The new \(R^2 = 0.595\) which is less than \(0.632\) from before. Does that mean this model is worse?
Let’s experiment with the Frisch-Waugh Theorem, which says:
\[ \hat{\beta}_{1} = \frac{\sum_{i=1}^{N} \hat{r}_{i1}y_{i}}{\sum_{i=1}^{N} \hat{r}_{i1}^2} \]
where \(\hat{r}_{i1}\) is the residual from a regression of \(x_{1}\) on \(x_{2},\ldots,x_{k}\)
Let’s do this for the model we just ran. First, regress sqrft
on the other \(X\)’s and store the residuals as a new column in df
.
est <- lm(sqrft ~ sqrftSq + bdrms + bdrmSq, data=df)
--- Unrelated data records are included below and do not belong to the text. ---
-- ==== Sys2Proof/Certificates/Slice0/Obligations.lean ====
section
/-!
DEFINITION. The statements for the provers. `State.Settles evs d s t` says the whole of a command's effect: the device `d` with the sources of
`evs` raised, every other register word, every other part of the device, every byte of HBM and the queue as before.
-/
open Sys2Proof Sys2Proof.Machine

/-- Writes of TX_CTRL.ENABLE start PREP, turn a ramp round, or ramp down.

ENABLE = 1 written to an engine without a fault, in twin mode to the even engine of the pair, lets the line transmit queues of the engines of its state machine run again, and the courses look at them again: in DARK with the conditions of PREP met each of them enters PREP, where a system calibration of its converters ends; in DARK without them only ENABLE changes; elsewhere each one in a normal ramp-down without RELIGHT turns upwards from its present power. Written to an engine with a fault, or to the odd engine of a twin pair, it is refused and counted. ENABLE = 0: each engine in RAMP_UP and LIT starts a normal ramp-down, one in PREP ends in DARK, and in DARK, RAMP_DOWN and MUTED only ENABLE changes; on the odd engine of a twin pair it is refused and counted. E-1n.00 is raised exactly when STATE changes. A W1C write of TX_FAULT clears the bits written but not THERM_SHUTDOWN and bits 6 and 7, and counts reserved bits; where the engines may then enter PREP, they do. -/
def Obligations.TransmitEnableAndDisable : Prop :=
  (∀ (n : Fin 8) (s : State), s.Inv →
      s.dev.pageLive (linePage n 0) = true →
      s.dev.pageInTest (linePage n 0) = false →
      s.dev.txTwin n = false ∨ n.val % 2 = 0 →
      s.dev.txFaulty n = false →
      s.dev.txs n = txDark →
      (({ s.dev.wr (Reg.TX_CTRL_ENABLE n) 1 with xqStopped := s.dev.xqStopped.filter fun q => !((s.dev.txMembers n).map (8 + ·)).contains q } : Dev).settleCourses).mayPrep n = true →
      ∃ t, exec (.txEnableWrite n) s = .next t ∧ State.Settles ((s.dev.txMembers n).map fun m => (10 + m, 0)) ((s.dev.txMembers n).foldl (fun (d : Dev) m => ((d.wr (Reg.TX_STATE_STATE m) txPrep).sysLeave m true).prepWork m) (({ s.dev.wr (Reg.TX_CTRL_ENABLE n) 1 with xqStopped := s.dev.xqStopped.filter fun q => !((s.dev.txMembers n).map (8 + ·)).contains q } : Dev).settleCourses)) s t) ∧
  (∀ (n : Fin 8) (s : State), s.Inv →
      s.dev.pageLive (linePage n 0) = true →
      s.dev.pageInTest (linePage n 0) = false →
      s.dev.txTwin n = false ∨ n.val % 2 = 0 →
      s.dev.txFaulty n = false →
      s.dev.txs n = txDark →
      (({ s.dev.wr (Reg.TX_CTRL_ENABLE n) 1 with xqStopped := s.dev.xqStopped.filter fun q => !((s.dev.txMembers n).map (8 + ·)).contains q } : Dev).settleCourses).mayPrep n = false →
      ∃ t, exec (.txEnableWrite n) s = .next t ∧ State.Settles [] (({ s.dev.wr (Reg.TX_CTRL_ENABLE n) 1 with xqStopped := s.dev.xqStopped.filter fun q => !((s.dev.txMembers n).map (8 + ·)).contains q } : Dev).settleCourses) s t) ∧
  (∀ (n : Fin 8) (s : State), s.Inv →
      s.dev.pageLive (linePage n 0) = true →
      s.dev.pageInTest (linePage n 0) = false →
      s.dev.txTwin n = false ∨ n.val % 2 = 0 →
      s.dev.txFaulty n = false →
      s.dev.txs n ≠ txDark →
      ∃ t, exec (.txEnableWrite n) s = .next t ∧ State.Settles (((s.dev.txMembers n).filter fun m => decide (s.dev.txs m = txRampDown) && !s.dev.on (Reg.TX_STATE_FAST m) && !s.dev.on (Reg.TX_STATE_RELIGHT m)).map fun m => (10 + m, 0)) ((s.dev.txMembers n).foldl (fun (d : Dev) m => if decide (s.dev.txs m = txRampDown) && !s.dev.on (Reg.TX_STATE_FAST m) && !s.dev.on (Reg.TX_STATE_RELIGHT m) then (d.startRamp m (d.rd (Reg.TX_RAMP_TIME_MS (s.dev.txLead m))) true).wr (Reg.TX_STATE_STATE m) txRampUp else d) (({ s.dev.wr (Reg.TX_CTRL_ENABLE n) 1 with xqStopped := s.dev.xqStopped.filter fun q => !((s.dev.txMembers n).map (8 + ·)).contains q } : Dev).settleCourses)) s t) ∧
  (∀ (n : Fin 8) (s : State), s.Inv →
      s.dev.pageLive (linePage n 0) = true →
      s.dev.pageInTest (linePage n 0) = false →
      s.dev.txFaulty n = true ∨ (s.dev.txTwin n = true ∧ n.val % 2 = 1) →
      ∃ t, exec (.txEnableWrite n) s = .next t ∧ State.Settles [] (s.dev.viol (linePage n 0)) s t) ∧
  (∀ (n : Fin 8) (s : State), s.Inv →
      s.dev.pageLive (linePage n 0) = true →
      s.dev.pageInTest (linePage n 0) = false →
      s.dev.txTwin n = false ∨ n.val % 2 = 0 →
      ((s.dev.txMembers n).all fun m => decide (s.dev.txs m ≠ txPrep)) = true →
      ∃ t, exec (.txDisableWrite n) s = .next t ∧ State.Settles (((s.dev.txMembers n).filter fun m => decide (s.dev.txs m = txRampUp ∨ s.dev.txs m = txLit)).map fun m => (10 + m, 0)) ((s.dev.txMembers n).foldl (fun (d : Dev) m => if decide (s.dev.txs m = txRampUp ∨ s.dev.txs m = txLit) then ((d.startRamp m (d.rd (Reg.TX_RAMP_TIME_MS (s.dev.txLead m))) false).wr (Reg.TX_STATE_FAST m) 0).wr (Reg.TX_STATE_STATE m) txRampDown else d) (s.dev.wr (Reg.TX_CTRL_ENABLE n) 0)) s t) ∧
  (∀ (n : Fin 8) (s : State), s.Inv →
      s.dev.pageLive (linePage n 0) = true →
      s.dev.pageInTest (linePage n 0) = false →
      s.dev.txTwin n = false ∨ n.val % 2 = 0 →
      ∃ t, exec (.txDisableWrite n) s = .next t ∧ State.Settles [] ((s.dev.txMembers n).foldl (fun (d : Dev) m => if d.txs m = txPrep then d.toDark m else if d.txs m = txRampUp ∨ d.txs m = txLit then (((d.startRamp m (d.rd (Reg.TX_RAMP_TIME_MS (s.dev.txLead m))) false).wr (Reg.TX_STATE_FAST m) 0).wr (Reg.TX_STATE_STATE m) txRampDown).raise (10 + m) 0 else d) (s.dev.wr (Reg.TX_CTRL_ENABLE n) 0)) s t) ∧
  (∀ (n : Fin 8) (s : State), s.Inv →
      s.dev.pageLive (linePage n 0) = true →
      s.dev.pageInTest (linePage n 0) = false →
      s.dev.txTwin n = true →
      n.val % 2 = 1 →
      ∃ t, exec (.txDisableWrite n) s = .next t ∧ State.Settles [] (s.dev.viol (linePage n 0)) s t) ∧
  (∀ (n : Fin 8) (v : Word) (s : State), s.Inv →
      s.dev.pageLive (linePage n 0) = true →
      s.dev.pageInTest (linePage n 0) = false →
      (if getBits v 8 24 ≠ 0 then (s.dev.setWord (Reg.TX_FAULT_PLL_UNLOCK n).cell (s.dev.word (Reg.TX_FAULT_PLL_UNLOCK n).cell &&& ~~~ (v &&& 0x37))).viol (linePage n 0) else s.dev.setWord (Reg.TX_FAULT_PLL_UNLOCK n).cell (s.dev.word (Reg.TX_FAULT_PLL_UNLOCK n).cell &&& ~~~ (v &&& 0x37))).mayPrep n = false →
      ∃ t, exec (.txFaultClear n v) s = .next t ∧ State.Settles [] ((if getBits v 8 24 ≠ 0 then (s.dev.setWord (Reg.TX_FAULT_PLL_UNLOCK n).cell (s.dev.word (Reg.TX_FAULT_PLL_UNLOCK n).cell &&& ~~~ (v &&& 0x37))).viol (linePage n 0) else s.dev.setWord (Reg.TX_FAULT_PLL_UNLOCK n).cell (s.dev.word (Reg.TX_FAULT_PLL_UNLOCK n).cell &&& ~~~ (v &&& 0x37)))) s t) ∧
  (∀ (n : Fin 8) (v : Word) (s : State), s.Inv →
      s.dev.pageLive (linePage n 0) = true →
      s.dev.pageInTest (linePage n 0) = false →
      (if getBits v 8 24 ≠ 0 then (s.dev.setWord (Reg.TX_FAULT_PLL_UNLOCK n).cell (s.dev.word (Reg.TX_FAULT_PLL_UNLOCK n).cell &&& ~~~ (v &&& 0x37))).viol (linePage n 0) else s.dev.setWord (Reg.TX_FAULT_PLL_UNLOCK n).cell (s.dev.word (Reg.TX_FAULT_PLL_UNLOCK n).cell &&& ~~~ (v &&& 0x37))).mayPrep n = true →
      ∃ t, exec (.txFaultClear n v) s = .next t ∧ State.Settles ((s.dev.txMembers n).map fun m => (10 + m, 0)) ((s.dev.txMembers n).foldl (fun (d : Dev) m => ((d.wr (Reg.TX_STATE_STATE m) txPrep).sysLeave m true).prepWork m) ((if getBits v 8 24 ≠ 0 then (s.dev.setWord (Reg.TX_FAULT_PLL_UNLOCK n).cell (s.dev.word (Reg.TX_FAULT_PLL_UNLOCK n).cell &&& ~~~ (v &&& 0x37))).viol (linePage n 0) else s.dev.setWord (Reg.TX_FAULT_PLL_UNLOCK n).cell (s.dev.word (Reg.TX_FAULT_PLL_UNLOCK n).cell &&& ~~~ (v &&& 0x37))))) s t)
df <- df %>% mutate(sqrft.resid =
est$residuals)
Now, if we run a simple regression of logprice
on sqrft.resid
we should get the same coefficient as that of sqrft
in the original regression (=3.74e-4
).
est <- lm(logprice ~ sqrft.resid, data=df)
tidy(est)
## # A tibble: 2 x 5
## term estimate std.error statistic p.value
## <chr> <dbl> <dbl> <dbl> <dbl>
## 1 (Intercept) 5.63 0.0324 174. 2.33e-111
## 2 sqrft.resid 0.000374 0.000380 0.985 3.28e- 1
est %>% summary()
##
## Call:
## lm(formula = logprice ~ sqrft.resid, data = df)
##
## Residuals:
## Min 1Q Median 3Q Max
## -0.8888 -0.1714 -0.0728 0.1409 1.0217
##
## Coefficients:
## Estimate Std. Error t value Pr(>|t|)
## (Intercept) 5.6331801 0.0323666 174.043 <2e-16 ***
## sqrft.resid 0.0003742 0.0003800 0.985 0.328
## ---
## Signif. codes: 0 '***' 0.001 '**' 0.01 '*' 0.05 '.' 0.1 ' ' 1
##
## Residual standard error: 0.3036 on 86 degrees of freedom
## Multiple R-squared: 0.01115, Adjusted R-squared: -0.0003501
## F-statistic: 0.9696 on 1 and 86 DF, p-value: 0.3276
We can also compute the Frisch-Waugh formula by hand:
beta1 <- sum(df$sqrft.resid*df$logprice)/sum(df$sqrft.resid^2)
print(beta1)
## [1] 0.0003741526
Which indeed gives us what we expected.